In describing their collaborative projects, the college professors indicated that they had all been released from one or more teaching assignments and provided with various other forms of support to work on their grants. They spoke enthusiastically about the data they had collected from high school students and teachers and how they had been able to analyze and disseminate the results of their research or to use them as part of other research projects in which they or their institutions were engaged. Still others spoke proudly of the workshops in methods and curriculum writing that they had designed and offered to high school teachers and of tutoring programs that they had set up for high school students.
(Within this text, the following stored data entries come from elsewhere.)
-- ==== Sys2Proof/Machine/RegAccess.lean ====
section
/-! DEFINITION. The register access micro-ops (41_register_access.md). Each raises `UFAULT` on a register operand with bit 7
set (R77) and, through `transfer`, when chip-select is low (R81). -/

namespace Sys2Proof.Machine

/-- `WR reg, val` (R90). -/
def execWr (reg val : Byte) (s : State) : Result :=
  .next (if regOk reg then transfer s (wFrameBytes reg val) fun _ t => t.advance else uFault s)

/-- `WRR reg, src` (R91). -/
def execWrr (reg : Byte) (src : Src) (s : State) : Result :=
  .next (if regOk reg && s.csN then
      transfer (s.noteRead (s.regs.readSrc src).written) (wFrameBytes reg (s.regs.readSrc src).val) fun _ t => t.advance
    else uFault s)

/-- `RD reg, dst` (R92). -/
def execRd (reg : Byte) (dst : Dst) (s : State) : Result :=
  .next (if regOk reg then
      transfer s (rFrameBytes reg) fun rx t => (t.setRegs (t.regs.afterRead dst rx)).advance
    else uFault s)

/-- `BURST reg` (R95). -/
def execBurst (reg : Byte) (s : State) : Result :=
  .next (if regOk reg then
      transfer s (burstBytes reg) fun rx t => (t.setRegs (t.regs.setFb (burstFrame rx))).advance
    else uFault s)

/-- The bytes an instruction would send, for the ones that make a transfer. -/
def busBytes (i : Instr) (s : State) : Option (List Byte) :=
  match i with
  | .wr reg val => if regOk reg then some (wFrameBytes reg val) else none
  | .wrr reg src => if regOk reg then some (wFrameBytes reg (s.regs.readSrc src).val) else none
  | .rd reg _ => if regOk reg then some (rFrameBytes reg) else none
  | .burst reg => if regOk reg then some (burstBytes reg) else none
  | .wFrame reg val => some (wFrameBytes (reg.setWidth 8) val)
  | .rFrame reg => some (rFrameBytes (reg.setWidth 8))
  | .bFrame => some (burstBytes regBurst)
  | .wait _ | .cslo | .cshi | .jmp _ | .bb7 _ | .bnz _ | .bqok _ | .bdrdy _ | .btmo _ | .bidbad _ | .bargbad _
  | .xf1 | .xf2 | .tstamp | .omflg | .omrot | .endOp _ _ _ => none
  | .init _ | .getId _ | .setRotation _ | .setOrientation _ | .getMotion _ | .getMotionSlow _ => none

/-- The written-mark of the register whose value an instruction's transfer sends: `WRR`'s source (R91), nothing for any
other. -/
def busWritten (i : Instr) (s : State) : Bool :=
  match i with
  | .wrr _ src => (s.regs.readSrc src).written
  | .wr _ _ | .rd _ _ | .burst _ | .wait _ | .cslo | .cshi | .jmp _ | .bb7 _ | .bnz _ | .bqok _ | .bdrdy _ | .btmo _
  | .bidbad _ | .bargbad _ | .xf1 | .xf2 | .tstamp | .omflg | .omrot | .endOp _ _ _ => true
  | .init _ | .getId _ | .setRotation _ | .setOrientation _ | .getMotion _ | .getMotionSlow _ => true
  | .wFrame _ _ | .rFrame _ | .bFrame => true

end Sys2Proof.Machine
end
As I listened to the descriptions of these, admittedly, excellent projects, I could not help but be struck by their totally top-down nature. None of the speakers mentioned anything about in-depth consultation with high school teachers before the speakers developed their projects. Nor did they mention anything about the high school teachers' sharing any of the benefits of the projects, such as release time, compensation, or coauthorship. The efforts at articulation being described were college conceived, planned, and driven, and the high school teachers and their students seemed to be little more than conduits for data, variables for statistical calculations, or recipients of information given out by the colleges.
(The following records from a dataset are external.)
-- ==== Sys2Proof/Machine/Sequencer.lean ====
section
/-! DEFINITION. The sequencer's general micro-ops (42_sequencer_ops.md): the timed wait, `JMP`, the readback branches, the
numeric transforms and `END`. -/

namespace Sys2Proof.Machine

/-- `hold while (Now() - T0) mod 2^32 < ms`, evaluated once (R103): the wait goes on, or `UPC <- UPC + 1`. -/
def waitTest (ms : BitVec 16) (s : State) : State :=
  if (s.elapsed s.regs.t0.val).toNat < ms.toNat then s.setHeld true else (s.setHeld false).advance

/-- `WAIT ms` (R103). The first execution captures `T0`; each execution evaluates the hold condition once, so a wait that
holds is executed again at the next step (log entry 11: DESIGN CHOICE, safe). -/
def execWait (ms : BitVec 16) (s : State) : Result :=
  .next (if s.held then waitTest ms (s.noteRead s.regs.t0.written)
    else waitTest ms (s.setRegs (s.regs.setT0 s.env.now)))

/-- `JMP target` (R104). -/
def execJmp (target : UAddr) (s : State) : Result := .next (branch true target s)

/-- `BB7 target` (R105). -/
def execBb7 (target : UAddr) (s : State) : Result := .next (branch s.rb7 target (s.noteRead s.regs.rb.written))

/-- `BNZ target` (R106). -/
def execBnz (target : UAddr) (s : State) : Result := .next (branch s.rbnz target (s.noteRead s.regs.rb.written))

/-- `XF1` (R107). -/
def execXf1 (s : State) : Result :=
  .next (((s.noteRead s.regs.c1.written).setRegs (s.regs.setC1 (xf1 s.regs.c1.val))).advance)

/-- `XF2` (R108). -/
def execXf2 (s : State) : Result :=
  .next (((s.noteRead s.regs.c2.written).setRegs (s.regs.setC2 (xf2 s.regs.c2.val))).advance)

/-- `data <- (status = OK ? ResultData(result) : 0)` (R110). -/
def endData (status : Status) (result : ResultSel) (r : Regs) : Word :=
  if status = .ok then r.resultData result else 0

/-- The written-mark of what `END` reads: nothing unless the status is `OK`. -/
def endWritten (status : Status) (result : ResultSel) (r : Regs) : Bool :=
  if status = .ok then r.resultWritten result else true

/-- `END status, result, next` (R110); a status no micro-op may encode is an illegal word (R72, R77). -/
def execEnd (status : Status) (result : ResultSel) (next : NextSel) (s : State) : Result :=
  .next (if status.encodable && s.csN then
      ((s.noteRead (endWritten status result s.regs)).setLife (NextSel.apply next s.life)).respond status
        (endData status result s.regs)
    else uFault s)

end Sys2Proof.Machine
end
For me, this was an all-too-familiar version of collaboration, and I was compelled to ask the session participants what I considered to be three fundamental questions:

  1. What did you offer to the high school teachers in return for having taken their professional time and availed yourself of their professional setting and know-how?
     
  2. To what extent did you consult the high school teachers before planning the details of your projects?
     
  3. Is there anything about your subject matter that you might learn from high school teachers?

Eyes in the room turned to look at me as if I were some kind of creature from another galaxy. The silence and subsequent confusion in the attempt to respond made it evident that the answers to my questions were: (1) Nothing, (2) None, and (3) No. In addition, it was even more evident that the professors had never considered these questions about the worth of high school teachers or of the need or desirability to make them real partners in these endeavors.

At that point, I was reminded of the grant proposals for the MLA articulation project that I had just finished reviewing. Virtually none of those proposals had been initiated by high schools; in many proposals, the high schools were simply being used as research settings for the gathering of data that would be useful for the colleges and the college professors involved. In some cases, there was no evidence that the high schools named in the proposals had even been consulted.

What all this tells me, essentially, is that the age-old hierarchy is still very much in operation and, in fact, still dominates most efforts to bring secondary and postsecondary together. The fact that the college professors at the national conference did not know what I was really talking about demonstrated how ingrained this hierarchy is. Teachers at the secondary level have lived with the existing assumption that college professors are better prepared and far more knowledgeable than high school teachers (who, in turn, are better prepared and more knowledgeable than middle school teachers, and so on). The colleges seem to rule the day when it comes to research in pedagogy and publication of materials on teaching, although the professors may not have seen the inside of a high school classroom in more than twenty years. The vast majority of research articles on foreign language teaching are written by college professors about college students, and it is simply expected that high school teachers can apply the findings to young learners, if they understand the way in which the research is presented. In spite of the changes in the content of foreign language courses at the high school level during the past decade, we are still expected to prepare our students for the college foreign language class. It seems to be automatically assumed that high school teachers will adjust, not that college professors will find out what students have learned in high school and adjust their curricula accordingly. Whether there is any change in the character of the curricula remains to be seen.

Has any progress been made? Maybe. But the evidence seems to indicate that not very much has been made in the last twenty-five years. Until the profession addresses the issues of hierarchy and the attitudes and assumptions about the worth of those who happen to teach at the lower levels, we will never make progress in achieving that desperately needed seamless continuum in language study from level K through level 16 and beyond. I sincerely hope that more progress will be made and soon, before teachers at the secondary level get sick of talking about articulation and give up trying to achieve it.